Is the motivation for this to minimize the latency of switching resolutions for video playback?

Yes.

If so, couldn't you just issue a SUBSCRIBE at a lower priority and if it starts coming quickly, then start switching relatively soon, and if it takes a while, wait to switch

That would work for switching up, where you have the luxury of time (your switch can always occur later). However the primary use case is in switching down, where you don't want to incur in the extra delay in the relay having to go back to origin to retrieve the new track. It also is an optimization when you have only 1 or a few clients subscribed to that relay for that presentation. Given a sufficiently large cohort of clients, the relay would be naturally warmed.

I find this concerning from a DDoS/memory exhaustion perspective.

I agree on the DDOS concern, as the OP states. However, from a memory exhaustion, this is really no different from having a multiplicity of clients each pulling a different track from the relay. 1 client pulling 3 tracks is the same relay memory requirement as 100 clients asking for those same 3 tracks.

gwendalsimon commented 8 months ago

I find this concerning from a DDoS/memory exhaustion perspective.

+1 on the concern. The risk of overloading the CDN backbone unnecessarily is significant. Furthermore, any just-in-time processing (transcoding and packaging) would be useless although these are not only money but also energy reduction

ianswett commented 8 months ago

Based on discussion, it seems the hope is to prewarm a resolution lower than the current one, so if a player needed to switch to a lower quality, it would succeed quickly. One question is whether this needs to live in MOQT.
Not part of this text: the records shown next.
-- ==== Sys2Proof/Syntax.lean ====
section
/-! DEFINITION. The commands of the XM6448: one constructor of `Instr` for each row of spec/opcode_table.json,
with the row's operands. The first operand `t` of every command is the device time, in femtoseconds since POR
was last released, at which the command comes about (assumption log 1). A Joiner instruction names the timetable
whose turn it is; the instruction's own operands are bits of the program in that Joiner's code SRAM, which is
state (R54, R76). What only the world outside the device fixes (a measured temperature, an edge, a block that
arrives) is an operand of the event that brings it. -/

namespace Sys2Proof

/-! ## Operands -/

/-- Where a message comes in and its reply goes out (R284, R215): the management port, an ETH port (R212), or a
RONZAL lane. -/
inductive Port where
  | mgmt
  | eth (p : Fin 16)
  | lane (l : Fin 48)
  deriving DecidableEq, Repr

/-- Where an IPv4 request came from: its source address and UDP port (R213). A request over a lane has none. -/
structure Peer where
  addr : Word := 0
  udp : BitVec 16 := 0
  deriving DecidableEq, Repr

/-- The common header of an ODA request (R282), but for its TYPE, which the command's row fixes, and LENGTH,
which its data fixes; and the sender to which its reply goes (R213). -/
structure Req where
  port : Port
  peer : Peer := {}
  ver : BitVec 4
  device : Fin 64
  seq : Word
  session : Word
  deriving DecidableEq, Repr

/-- The entry a READ, WRITE or DESCRIBE names (R282, R290): index, subindex, and element or byte offset. -/
structure EntryRef where
  index : BitVec 16
  sub : BitVec 8
  deriving DecidableEq, Repr

/-- A bulk message as it is accepted (R215): its port, sequence number and the four words of message fields. -/
structure BulkMsg where
  port : Port
  peer : Peer := {}
  seq : Word
  w0 : Word
  w1 : Word
  w2 : Word
  w3 : Word
  deriving DecidableEq, Repr

/-- A bell word (R173). -/
structure BellWord where
  kind : BitVec 4
  originDev : BitVec 6
  hops : BitVec 6
  payload : Byte
  number : Byte
  origin : Ticks
  source : BitVec 4
  sourceId : BitVec 14
  deriving DecidableEq, Repr

/-- A truss setting with its switch time, as a SETTINGS block carries it (R192). -/
structure SettingChange where
  setting : BitVec 8
  item : BitVec 8
  at_ : Ticks
  value : BitVec 64
  deriving DecidableEq, Repr

/-- A HEARTBEAT block (R192). -/
structure HeartbeatBlock where
  seq : Word
  lstate : BitVec 4
  time : Ticks
  deriving DecidableEq, Repr

/-- A BREAK block (R192). -/
structure BreakBlock where
  detector : BitVec 6
  lane : BitVec 6
  time : Ticks
  deriving DecidableEq, Repr

/-- A TRAIN block (R192). -/
structure TrainBlock where
  version : BitVec 4
  role : BitVec 4
  deviceNum : BitVec 6
  king : Bool
  part : BitVec 16
  refFreq : Word
  tbWords : Word
  deriving DecidableEq, Repr

/-- A TIME block (R192). -/
structure TimeBlock where
  kind : BitVec 8
  exchange : BitVec 10
  ta : BitVec 64
  tb : BitVec 64
  deriving DecidableEq, Repr

/-- A JOIN block (R192). -/
structure JoinBlock where
  kind : BitVec 8
  device : BitVec 6
  parent : BitVec 6
  old : Bool
  reason : BitVec 8
  delay : BitVec 64
  deriving DecidableEq, Repr

/-- What an Ethernet frame carries (R212): a PAUSE or priority flow-control frame, an ARP request for an address, an
IPv4 datagram to an address (an ICMP echo request, or UDP to a port), a fragment of a datagram, or anything else. -/
inductive Carried where
  | pause
  | arp (target : Word)
  | echo (dst : Word)
  | udp (dst : Word) (port : Nat)
  | fragment
  | other
  deriving DecidableEq, Repr

/-- What an Ethernet frame brings to R212 to R214: its length, whether its FCS is right, its destination, the VLAN tags,
what it carries, and the IPv4 address of its sender. -/
structure EthFrame where
  length : Nat
  fcsOk : Bool
  dst : BitVec 48
  vlans : List (BitVec 12)
  carries : Carried
  src : Word
  deriving DecidableEq, Repr

/-- What boot finds outside the registers and memories that State holds (R312, R313): whether every HBM stack trained,
whether a rail fault or an overtemperature stands, whether FRZ_N is low, and the core temperatures (1/16 degree). -/
structure BootFindings where
  hbmTrained : Bool
  railFault : Bool
  hot : Bool
  frzLow : Bool
  coreTemps : List (BitVec 16)
  deriving DecidableEq, Repr

/-- Depth classes of a droop (R309): 3.0 to 4.5 %, 4.5 to 6.0 %, more than 6.0 %. -/
inductive DroopClass where
  | light | middle | deep
  deriving DecidableEq, Repr

/-- What the preconditions of R263 measure outside the device's registers: VREF_EXT against the bandgap (uV), the
unit's temperature (1/16 degree) and how far it moved in the last 1.0 s. -/
structure PlumbConditions where
  vref : Nat
  temp : BitVec 16
  moved : Nat
  deriving DecidableEq, Repr

/-- The result of one Plumb run of a core (R254, R255): the trims an amplitude run computes, before any range
limit, or the mean difference of a timing run's stamps from their nominal times, in femtoseconds, as the loopback
comparator takes them at the pad: the device subtracts the route to the balls (R18). -/
inductive PlumbResult where
  | amp (cells : List Int) (gain offset : Int)
  | time (padFs : Int)
  deriving DecidableEq, Repr

/-- The two synthesizers: SYN-M and SYN-A. -/
inductive Syn where
  | M | A
  deriving DecidableEq, Repr

/-- The loops of a synthesizer (R150): SYN-A has a main loop only. -/
inductive Loop where
  | main | timeBase
  deriving DecidableEq, Repr

/-- The channel settings of CHANNEL_SETTING_WRITE (R393). -/
inductive ChannelSetting where
  | mode | phaseOfs | ncoAmp | gain | offset | hold | parkCode | pbFill
  deriving DecidableEq, Repr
I can imagine a CDN doing the work to parse catalogs (or use ML, etc) and understand what the next lowest resolution track is, and then decide whether to proactively SUBSCRIBE to it.

In my mind, MOQT is about the intent of the subscriber, and indicating "I might want this track, but not now" is a fairly weak signal. Admittedly, if we had a more complex subscribe that included multiple qualities, then the full intent would be indicated.

I would like to park this until we have a better handle on SUBSCRIBE, unless there's a need to resolve it earlier.

hardie commented 8 months ago

On Fri, Feb 9, 2024 at 7:05 AM ianswett @.***> wrote:

Based on discussion, it seems the hope is to prewarm a resolution lower than the current one, so if a player needed to switch to a lower quality, it would succeed quickly. One question is whether this needs to live in MOQT.

I can imagine a CDN doing the work to parse catalogs (or use ML, etc) and understand what the next lowest resolution track is, and then decide whether to proactively SUBSCRIBE to it.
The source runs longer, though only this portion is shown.